::: Material for this exercise :::

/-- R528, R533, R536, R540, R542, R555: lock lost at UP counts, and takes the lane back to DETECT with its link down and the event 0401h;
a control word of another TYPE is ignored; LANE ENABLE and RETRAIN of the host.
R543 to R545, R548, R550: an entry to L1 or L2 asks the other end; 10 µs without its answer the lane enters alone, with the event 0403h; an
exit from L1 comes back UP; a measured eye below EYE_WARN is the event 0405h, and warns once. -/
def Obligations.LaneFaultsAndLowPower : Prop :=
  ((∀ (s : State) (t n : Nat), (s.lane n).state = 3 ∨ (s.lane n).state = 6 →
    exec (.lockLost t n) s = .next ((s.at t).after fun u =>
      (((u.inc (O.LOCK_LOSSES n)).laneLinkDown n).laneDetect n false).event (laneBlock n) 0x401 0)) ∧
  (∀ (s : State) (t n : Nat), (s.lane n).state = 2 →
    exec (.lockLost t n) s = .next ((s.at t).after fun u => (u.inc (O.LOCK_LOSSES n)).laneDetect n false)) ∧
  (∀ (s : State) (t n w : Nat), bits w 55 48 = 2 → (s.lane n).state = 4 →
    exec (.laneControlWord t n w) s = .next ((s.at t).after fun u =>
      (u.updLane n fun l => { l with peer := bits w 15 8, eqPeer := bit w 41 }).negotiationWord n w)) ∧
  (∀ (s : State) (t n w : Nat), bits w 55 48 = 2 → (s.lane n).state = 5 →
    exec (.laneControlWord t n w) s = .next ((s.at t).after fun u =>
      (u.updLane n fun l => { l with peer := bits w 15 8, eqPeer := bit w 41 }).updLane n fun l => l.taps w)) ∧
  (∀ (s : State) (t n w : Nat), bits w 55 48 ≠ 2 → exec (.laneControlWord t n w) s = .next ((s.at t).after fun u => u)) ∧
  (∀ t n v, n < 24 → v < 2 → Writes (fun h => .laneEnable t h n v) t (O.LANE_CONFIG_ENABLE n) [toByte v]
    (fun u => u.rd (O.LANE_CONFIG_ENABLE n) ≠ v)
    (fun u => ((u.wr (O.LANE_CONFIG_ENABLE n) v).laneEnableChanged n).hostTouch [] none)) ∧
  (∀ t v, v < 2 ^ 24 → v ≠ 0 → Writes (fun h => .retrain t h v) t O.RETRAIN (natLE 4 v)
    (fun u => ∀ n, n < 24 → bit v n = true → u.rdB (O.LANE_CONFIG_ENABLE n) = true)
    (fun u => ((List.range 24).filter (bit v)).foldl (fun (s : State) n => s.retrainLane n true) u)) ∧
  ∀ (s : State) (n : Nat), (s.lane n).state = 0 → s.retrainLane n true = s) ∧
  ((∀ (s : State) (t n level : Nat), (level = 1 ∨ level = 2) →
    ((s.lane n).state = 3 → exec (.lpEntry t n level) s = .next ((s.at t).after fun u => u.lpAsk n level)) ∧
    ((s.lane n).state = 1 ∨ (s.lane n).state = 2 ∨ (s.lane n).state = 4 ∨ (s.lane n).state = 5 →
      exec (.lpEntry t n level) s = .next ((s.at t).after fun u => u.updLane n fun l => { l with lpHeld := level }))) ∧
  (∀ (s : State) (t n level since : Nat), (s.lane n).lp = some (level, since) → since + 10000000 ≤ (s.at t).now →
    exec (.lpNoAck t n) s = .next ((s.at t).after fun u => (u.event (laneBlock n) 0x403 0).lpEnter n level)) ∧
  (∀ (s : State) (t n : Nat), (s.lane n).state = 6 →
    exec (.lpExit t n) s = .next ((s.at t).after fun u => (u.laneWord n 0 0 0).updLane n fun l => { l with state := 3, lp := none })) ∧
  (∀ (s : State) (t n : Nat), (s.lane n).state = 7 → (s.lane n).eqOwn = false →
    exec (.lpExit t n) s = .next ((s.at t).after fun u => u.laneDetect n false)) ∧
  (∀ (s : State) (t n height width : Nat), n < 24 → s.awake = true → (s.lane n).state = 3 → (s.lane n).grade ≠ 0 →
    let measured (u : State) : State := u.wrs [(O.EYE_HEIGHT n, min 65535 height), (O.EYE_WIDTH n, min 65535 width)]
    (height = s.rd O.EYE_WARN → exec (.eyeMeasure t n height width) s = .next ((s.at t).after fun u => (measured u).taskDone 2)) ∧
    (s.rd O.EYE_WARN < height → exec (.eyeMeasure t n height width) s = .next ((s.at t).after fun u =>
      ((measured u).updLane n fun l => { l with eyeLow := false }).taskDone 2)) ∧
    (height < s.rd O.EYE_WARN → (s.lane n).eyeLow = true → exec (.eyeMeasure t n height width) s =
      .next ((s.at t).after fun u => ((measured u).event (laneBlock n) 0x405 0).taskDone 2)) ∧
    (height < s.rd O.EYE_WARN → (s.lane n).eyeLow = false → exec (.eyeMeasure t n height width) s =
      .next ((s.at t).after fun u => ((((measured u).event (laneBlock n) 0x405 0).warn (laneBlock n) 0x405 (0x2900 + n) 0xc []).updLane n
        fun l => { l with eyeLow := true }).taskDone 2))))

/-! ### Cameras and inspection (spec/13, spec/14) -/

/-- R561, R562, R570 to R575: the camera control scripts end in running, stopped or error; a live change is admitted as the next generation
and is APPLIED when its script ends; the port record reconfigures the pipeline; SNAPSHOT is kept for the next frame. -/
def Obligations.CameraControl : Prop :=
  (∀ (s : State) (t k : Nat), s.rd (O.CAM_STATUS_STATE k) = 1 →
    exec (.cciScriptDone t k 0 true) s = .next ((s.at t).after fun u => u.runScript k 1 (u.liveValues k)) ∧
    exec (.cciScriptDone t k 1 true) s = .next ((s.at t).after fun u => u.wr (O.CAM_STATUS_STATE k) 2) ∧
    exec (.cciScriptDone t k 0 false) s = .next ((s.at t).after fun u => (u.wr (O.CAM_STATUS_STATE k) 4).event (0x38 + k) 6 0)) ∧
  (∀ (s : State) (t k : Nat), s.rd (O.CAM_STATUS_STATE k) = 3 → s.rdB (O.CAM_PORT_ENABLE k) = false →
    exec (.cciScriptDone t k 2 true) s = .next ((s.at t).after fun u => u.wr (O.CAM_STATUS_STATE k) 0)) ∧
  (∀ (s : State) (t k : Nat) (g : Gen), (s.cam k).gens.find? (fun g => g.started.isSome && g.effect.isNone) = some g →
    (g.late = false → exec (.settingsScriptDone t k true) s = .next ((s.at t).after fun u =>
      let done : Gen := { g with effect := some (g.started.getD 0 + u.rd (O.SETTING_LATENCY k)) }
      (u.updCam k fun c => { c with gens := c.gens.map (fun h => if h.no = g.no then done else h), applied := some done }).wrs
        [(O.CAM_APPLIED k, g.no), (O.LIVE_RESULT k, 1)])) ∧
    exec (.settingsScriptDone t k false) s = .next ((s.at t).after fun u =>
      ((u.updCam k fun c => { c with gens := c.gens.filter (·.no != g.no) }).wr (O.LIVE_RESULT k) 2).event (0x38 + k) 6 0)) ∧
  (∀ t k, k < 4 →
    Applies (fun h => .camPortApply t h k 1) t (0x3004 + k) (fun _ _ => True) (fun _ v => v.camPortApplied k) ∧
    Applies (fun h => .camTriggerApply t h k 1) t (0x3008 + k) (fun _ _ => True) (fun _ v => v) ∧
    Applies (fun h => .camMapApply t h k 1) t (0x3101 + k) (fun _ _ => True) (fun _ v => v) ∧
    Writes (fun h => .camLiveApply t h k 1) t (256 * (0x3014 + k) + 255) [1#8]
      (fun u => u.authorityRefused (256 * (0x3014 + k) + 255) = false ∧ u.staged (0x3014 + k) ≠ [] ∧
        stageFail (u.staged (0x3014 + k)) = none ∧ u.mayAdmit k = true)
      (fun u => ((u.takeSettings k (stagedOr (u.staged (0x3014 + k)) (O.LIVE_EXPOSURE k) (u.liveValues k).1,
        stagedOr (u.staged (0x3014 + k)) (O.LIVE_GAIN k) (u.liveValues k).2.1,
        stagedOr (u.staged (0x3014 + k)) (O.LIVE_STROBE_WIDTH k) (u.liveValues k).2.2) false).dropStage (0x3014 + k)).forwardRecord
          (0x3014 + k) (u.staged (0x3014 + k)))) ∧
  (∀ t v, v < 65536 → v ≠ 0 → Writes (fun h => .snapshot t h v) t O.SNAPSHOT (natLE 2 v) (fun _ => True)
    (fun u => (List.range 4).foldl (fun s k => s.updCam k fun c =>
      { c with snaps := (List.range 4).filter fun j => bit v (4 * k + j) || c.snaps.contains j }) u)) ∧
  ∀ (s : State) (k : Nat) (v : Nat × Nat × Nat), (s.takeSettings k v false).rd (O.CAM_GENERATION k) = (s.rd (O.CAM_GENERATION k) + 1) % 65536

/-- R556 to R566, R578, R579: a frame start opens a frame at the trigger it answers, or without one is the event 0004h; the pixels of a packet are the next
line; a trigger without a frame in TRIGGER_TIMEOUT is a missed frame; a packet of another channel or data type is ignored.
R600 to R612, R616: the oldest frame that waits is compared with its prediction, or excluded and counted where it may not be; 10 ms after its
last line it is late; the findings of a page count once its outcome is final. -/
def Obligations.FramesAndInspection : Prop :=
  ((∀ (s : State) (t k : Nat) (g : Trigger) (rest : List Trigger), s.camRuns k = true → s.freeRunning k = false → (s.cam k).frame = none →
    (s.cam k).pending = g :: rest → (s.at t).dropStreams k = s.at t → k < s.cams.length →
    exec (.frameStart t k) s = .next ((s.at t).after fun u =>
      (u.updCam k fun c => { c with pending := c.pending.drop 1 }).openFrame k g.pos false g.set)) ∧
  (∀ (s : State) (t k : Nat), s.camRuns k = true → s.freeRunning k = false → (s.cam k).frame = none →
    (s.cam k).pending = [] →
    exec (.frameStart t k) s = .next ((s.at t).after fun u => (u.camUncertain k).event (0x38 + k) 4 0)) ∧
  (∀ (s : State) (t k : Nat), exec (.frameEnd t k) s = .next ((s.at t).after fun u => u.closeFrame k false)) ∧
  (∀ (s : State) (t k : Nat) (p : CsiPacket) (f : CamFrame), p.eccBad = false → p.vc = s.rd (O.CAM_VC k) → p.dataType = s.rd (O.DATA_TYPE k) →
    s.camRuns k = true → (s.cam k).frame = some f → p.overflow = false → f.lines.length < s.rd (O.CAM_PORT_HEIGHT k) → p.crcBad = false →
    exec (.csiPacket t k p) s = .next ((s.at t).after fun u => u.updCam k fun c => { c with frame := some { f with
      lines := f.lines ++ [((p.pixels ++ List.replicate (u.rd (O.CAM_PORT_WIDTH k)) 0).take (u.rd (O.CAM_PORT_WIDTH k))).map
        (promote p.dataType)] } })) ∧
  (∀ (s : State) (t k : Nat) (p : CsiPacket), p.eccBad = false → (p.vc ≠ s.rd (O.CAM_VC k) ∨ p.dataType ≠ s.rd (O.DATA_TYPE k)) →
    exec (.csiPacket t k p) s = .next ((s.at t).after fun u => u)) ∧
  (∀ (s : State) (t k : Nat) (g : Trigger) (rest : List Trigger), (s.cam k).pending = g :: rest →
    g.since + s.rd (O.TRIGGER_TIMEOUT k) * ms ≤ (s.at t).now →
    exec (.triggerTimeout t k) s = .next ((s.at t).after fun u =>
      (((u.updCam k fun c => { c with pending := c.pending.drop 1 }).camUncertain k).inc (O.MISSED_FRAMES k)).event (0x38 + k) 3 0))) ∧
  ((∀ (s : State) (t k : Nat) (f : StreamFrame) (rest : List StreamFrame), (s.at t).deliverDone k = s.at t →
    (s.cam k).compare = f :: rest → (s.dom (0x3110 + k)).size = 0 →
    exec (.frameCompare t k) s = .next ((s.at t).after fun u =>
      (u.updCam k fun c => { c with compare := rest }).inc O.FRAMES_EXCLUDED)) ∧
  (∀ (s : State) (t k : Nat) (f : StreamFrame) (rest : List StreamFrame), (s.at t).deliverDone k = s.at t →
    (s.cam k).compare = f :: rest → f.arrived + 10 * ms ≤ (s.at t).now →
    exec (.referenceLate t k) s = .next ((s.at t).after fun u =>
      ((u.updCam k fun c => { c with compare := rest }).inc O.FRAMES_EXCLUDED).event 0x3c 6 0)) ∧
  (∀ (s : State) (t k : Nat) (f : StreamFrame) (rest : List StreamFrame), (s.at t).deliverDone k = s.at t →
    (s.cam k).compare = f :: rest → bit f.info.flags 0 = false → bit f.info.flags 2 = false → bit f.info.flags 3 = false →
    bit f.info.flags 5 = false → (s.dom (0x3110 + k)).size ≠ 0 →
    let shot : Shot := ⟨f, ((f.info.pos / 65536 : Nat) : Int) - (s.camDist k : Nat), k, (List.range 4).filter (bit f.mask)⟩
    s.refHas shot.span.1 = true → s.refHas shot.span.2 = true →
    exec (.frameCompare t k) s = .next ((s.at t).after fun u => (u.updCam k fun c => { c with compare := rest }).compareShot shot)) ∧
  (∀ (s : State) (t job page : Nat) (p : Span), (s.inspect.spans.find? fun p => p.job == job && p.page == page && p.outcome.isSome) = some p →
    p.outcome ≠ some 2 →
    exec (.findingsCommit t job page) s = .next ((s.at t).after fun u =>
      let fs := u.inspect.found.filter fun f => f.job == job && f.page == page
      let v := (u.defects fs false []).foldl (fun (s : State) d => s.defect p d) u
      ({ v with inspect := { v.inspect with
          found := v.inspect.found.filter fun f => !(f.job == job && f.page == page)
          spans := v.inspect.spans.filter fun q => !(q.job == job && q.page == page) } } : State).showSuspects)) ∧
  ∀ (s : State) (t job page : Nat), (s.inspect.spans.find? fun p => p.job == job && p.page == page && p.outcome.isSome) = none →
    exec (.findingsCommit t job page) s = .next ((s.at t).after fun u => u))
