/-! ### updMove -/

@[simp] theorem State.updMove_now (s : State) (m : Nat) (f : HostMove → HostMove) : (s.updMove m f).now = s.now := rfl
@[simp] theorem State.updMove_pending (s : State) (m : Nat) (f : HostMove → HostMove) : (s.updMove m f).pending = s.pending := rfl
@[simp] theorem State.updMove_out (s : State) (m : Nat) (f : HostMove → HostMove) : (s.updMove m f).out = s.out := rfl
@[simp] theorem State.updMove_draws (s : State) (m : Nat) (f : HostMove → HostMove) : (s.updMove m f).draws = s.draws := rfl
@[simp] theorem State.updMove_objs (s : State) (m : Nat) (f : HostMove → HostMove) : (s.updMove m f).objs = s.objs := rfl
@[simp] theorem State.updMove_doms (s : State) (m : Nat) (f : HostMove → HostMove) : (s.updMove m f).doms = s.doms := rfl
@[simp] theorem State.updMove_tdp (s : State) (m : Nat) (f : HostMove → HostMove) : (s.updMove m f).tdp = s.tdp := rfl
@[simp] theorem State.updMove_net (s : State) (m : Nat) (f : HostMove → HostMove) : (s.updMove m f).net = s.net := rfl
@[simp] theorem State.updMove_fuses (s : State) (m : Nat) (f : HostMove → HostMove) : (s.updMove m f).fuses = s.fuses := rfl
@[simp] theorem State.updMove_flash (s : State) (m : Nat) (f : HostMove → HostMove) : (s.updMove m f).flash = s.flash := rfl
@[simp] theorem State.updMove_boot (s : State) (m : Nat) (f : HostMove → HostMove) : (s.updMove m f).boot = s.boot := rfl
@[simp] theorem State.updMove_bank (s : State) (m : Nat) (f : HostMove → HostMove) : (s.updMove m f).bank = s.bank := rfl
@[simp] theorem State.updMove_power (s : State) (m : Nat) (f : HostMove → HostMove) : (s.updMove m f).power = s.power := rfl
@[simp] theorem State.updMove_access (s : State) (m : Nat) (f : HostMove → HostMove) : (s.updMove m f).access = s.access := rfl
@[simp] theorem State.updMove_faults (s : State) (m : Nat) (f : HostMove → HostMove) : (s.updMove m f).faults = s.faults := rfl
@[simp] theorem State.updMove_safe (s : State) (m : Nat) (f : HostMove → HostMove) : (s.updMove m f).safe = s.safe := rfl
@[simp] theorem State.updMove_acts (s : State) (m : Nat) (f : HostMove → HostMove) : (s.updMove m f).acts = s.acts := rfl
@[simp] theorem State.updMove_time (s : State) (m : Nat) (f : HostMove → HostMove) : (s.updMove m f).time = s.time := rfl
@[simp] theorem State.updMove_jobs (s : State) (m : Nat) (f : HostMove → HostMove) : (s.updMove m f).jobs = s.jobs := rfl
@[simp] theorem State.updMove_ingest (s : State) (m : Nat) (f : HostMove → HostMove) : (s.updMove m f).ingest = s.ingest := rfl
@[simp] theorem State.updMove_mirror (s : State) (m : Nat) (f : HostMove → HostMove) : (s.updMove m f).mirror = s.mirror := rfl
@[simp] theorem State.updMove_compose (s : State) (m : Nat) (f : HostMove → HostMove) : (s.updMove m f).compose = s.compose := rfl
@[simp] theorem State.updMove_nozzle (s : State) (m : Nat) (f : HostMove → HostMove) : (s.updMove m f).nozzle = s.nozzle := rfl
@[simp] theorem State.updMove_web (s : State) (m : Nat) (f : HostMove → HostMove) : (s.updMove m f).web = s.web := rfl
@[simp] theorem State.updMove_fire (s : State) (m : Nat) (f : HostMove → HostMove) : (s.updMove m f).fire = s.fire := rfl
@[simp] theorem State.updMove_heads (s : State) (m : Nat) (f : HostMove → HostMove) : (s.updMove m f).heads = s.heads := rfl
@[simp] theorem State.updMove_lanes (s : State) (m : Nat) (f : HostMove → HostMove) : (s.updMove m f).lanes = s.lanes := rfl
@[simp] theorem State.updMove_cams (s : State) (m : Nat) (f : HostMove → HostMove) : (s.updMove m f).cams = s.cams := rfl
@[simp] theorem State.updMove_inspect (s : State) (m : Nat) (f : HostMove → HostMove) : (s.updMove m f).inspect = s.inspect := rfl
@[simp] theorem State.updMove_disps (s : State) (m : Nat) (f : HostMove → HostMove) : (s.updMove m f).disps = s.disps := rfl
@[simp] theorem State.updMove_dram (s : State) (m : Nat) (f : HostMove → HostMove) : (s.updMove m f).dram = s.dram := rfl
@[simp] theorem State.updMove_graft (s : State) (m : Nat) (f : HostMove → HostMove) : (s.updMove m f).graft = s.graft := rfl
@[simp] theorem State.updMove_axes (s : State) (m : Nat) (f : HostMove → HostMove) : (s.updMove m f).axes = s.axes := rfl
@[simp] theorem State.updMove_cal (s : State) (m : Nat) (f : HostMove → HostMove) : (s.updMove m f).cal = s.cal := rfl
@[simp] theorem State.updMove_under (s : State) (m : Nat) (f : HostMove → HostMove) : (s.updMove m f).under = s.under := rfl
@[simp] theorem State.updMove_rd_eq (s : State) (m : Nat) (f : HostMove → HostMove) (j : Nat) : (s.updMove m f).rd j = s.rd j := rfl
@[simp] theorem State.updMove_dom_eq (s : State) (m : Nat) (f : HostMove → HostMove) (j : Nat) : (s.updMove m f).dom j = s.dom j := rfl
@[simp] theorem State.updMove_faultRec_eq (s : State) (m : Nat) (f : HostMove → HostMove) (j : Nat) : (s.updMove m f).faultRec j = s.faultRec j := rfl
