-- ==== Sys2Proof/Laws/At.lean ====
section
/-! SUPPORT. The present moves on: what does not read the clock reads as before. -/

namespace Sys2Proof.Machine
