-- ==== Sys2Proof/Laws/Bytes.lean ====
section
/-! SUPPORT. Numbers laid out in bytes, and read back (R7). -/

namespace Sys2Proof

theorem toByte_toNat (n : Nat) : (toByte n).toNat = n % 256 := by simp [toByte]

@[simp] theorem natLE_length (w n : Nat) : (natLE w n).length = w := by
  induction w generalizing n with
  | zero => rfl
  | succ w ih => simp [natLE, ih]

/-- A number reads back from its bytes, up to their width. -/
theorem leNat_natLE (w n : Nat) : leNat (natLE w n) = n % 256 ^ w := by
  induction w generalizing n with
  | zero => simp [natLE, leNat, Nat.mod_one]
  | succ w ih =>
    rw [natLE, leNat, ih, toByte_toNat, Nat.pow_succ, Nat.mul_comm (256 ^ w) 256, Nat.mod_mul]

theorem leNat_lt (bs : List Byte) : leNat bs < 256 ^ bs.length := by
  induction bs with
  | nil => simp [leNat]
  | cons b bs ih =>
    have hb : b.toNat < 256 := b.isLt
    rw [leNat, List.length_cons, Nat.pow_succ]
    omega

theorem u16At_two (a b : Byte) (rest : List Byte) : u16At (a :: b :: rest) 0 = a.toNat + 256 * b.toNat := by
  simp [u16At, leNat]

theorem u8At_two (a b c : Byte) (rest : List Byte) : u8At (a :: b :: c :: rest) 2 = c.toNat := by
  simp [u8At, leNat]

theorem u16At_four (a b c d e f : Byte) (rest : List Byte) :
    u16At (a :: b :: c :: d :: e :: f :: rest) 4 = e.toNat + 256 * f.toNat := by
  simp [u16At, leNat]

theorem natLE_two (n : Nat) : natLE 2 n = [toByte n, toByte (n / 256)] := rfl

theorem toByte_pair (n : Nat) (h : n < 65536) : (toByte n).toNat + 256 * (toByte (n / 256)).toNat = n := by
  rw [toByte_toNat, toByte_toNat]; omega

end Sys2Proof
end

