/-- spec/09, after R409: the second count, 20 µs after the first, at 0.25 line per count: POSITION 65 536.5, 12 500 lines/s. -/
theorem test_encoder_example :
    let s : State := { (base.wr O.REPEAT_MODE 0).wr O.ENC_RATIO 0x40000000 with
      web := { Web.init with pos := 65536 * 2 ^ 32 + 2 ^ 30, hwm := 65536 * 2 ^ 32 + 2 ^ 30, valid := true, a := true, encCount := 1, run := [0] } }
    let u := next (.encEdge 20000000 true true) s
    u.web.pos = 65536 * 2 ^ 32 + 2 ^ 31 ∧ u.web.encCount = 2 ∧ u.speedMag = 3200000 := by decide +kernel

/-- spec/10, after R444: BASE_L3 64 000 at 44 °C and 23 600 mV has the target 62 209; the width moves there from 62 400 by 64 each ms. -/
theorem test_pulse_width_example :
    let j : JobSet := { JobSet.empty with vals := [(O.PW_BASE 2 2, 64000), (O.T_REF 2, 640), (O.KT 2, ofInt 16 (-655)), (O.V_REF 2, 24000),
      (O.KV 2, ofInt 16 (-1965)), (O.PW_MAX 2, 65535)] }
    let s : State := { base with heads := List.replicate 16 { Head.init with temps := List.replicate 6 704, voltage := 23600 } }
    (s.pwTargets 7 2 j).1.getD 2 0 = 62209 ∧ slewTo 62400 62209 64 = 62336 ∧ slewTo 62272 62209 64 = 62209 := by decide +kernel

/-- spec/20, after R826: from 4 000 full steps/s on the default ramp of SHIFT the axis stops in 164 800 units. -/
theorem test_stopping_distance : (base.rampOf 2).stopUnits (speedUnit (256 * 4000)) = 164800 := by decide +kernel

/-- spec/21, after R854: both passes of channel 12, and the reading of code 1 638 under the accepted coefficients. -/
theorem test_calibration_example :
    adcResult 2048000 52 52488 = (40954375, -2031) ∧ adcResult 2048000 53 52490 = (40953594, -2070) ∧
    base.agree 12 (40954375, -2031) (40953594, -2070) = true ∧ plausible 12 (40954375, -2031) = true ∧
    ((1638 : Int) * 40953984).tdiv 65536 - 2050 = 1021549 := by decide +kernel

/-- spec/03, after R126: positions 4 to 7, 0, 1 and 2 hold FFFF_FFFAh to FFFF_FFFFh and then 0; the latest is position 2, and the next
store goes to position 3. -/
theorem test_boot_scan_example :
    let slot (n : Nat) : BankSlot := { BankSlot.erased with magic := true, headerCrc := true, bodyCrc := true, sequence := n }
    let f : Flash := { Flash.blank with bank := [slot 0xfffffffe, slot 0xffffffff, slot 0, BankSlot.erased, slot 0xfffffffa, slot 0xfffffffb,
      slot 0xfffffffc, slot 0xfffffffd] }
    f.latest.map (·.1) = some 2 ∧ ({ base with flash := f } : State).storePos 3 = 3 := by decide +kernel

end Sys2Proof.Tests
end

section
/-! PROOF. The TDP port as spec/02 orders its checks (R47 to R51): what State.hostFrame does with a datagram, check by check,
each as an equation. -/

:::

Work item: Repeat exactly the lines of the listing above, from the one with "theorem leNat_natLE (w" down to the one with "theorem natLE_two (n"; both of those lines belong in the range.

Response below:
theorem leNat_natLE (w n : Nat) : leNat (natLE w n) = n % 256 ^ w := by
  induction w generalizing n with
  | zero => simp [natLE, leNat, Nat.mod_one]
  | succ w ih =>
    rw [natLE, leNat, ih, toByte_toNat, Nat.pow_succ, Nat.mul_comm (256 ^ w) 256, Nat.mod_mul]

theorem leNat_lt (bs : List Byte) : leNat bs < 256 ^ bs.length := by
  induction bs with
  | nil => simp [leNat]
  | cons b bs ih =>
    have hb : b.toNat < 256 := b.isLt
    rw [leNat, List.length_cons, Nat.pow_succ]
    omega

theorem u16At_two (a b : Byte) (rest : List Byte) : u16At (a :: b :: rest) 0 = a.toNat + 256 * b.toNat := by
  simp [u16At, leNat]

theorem u8At_two (a b c : Byte) (rest : List Byte) : u8At (a :: b :: c :: rest) 2 = c.toNat := by
  simp [u8At, leNat]

theorem u16At_four (a b c d e f : Byte) (rest : List Byte) :
    u16At (a :: b :: c :: d :: e :: f :: rest) 4 = e.toNat + 256 * f.toNat := by
  simp [u16At, leNat]

theorem natLE_two (n : Nat) : natLE 2 n = [toByte n, toByte (n / 256)] := rfl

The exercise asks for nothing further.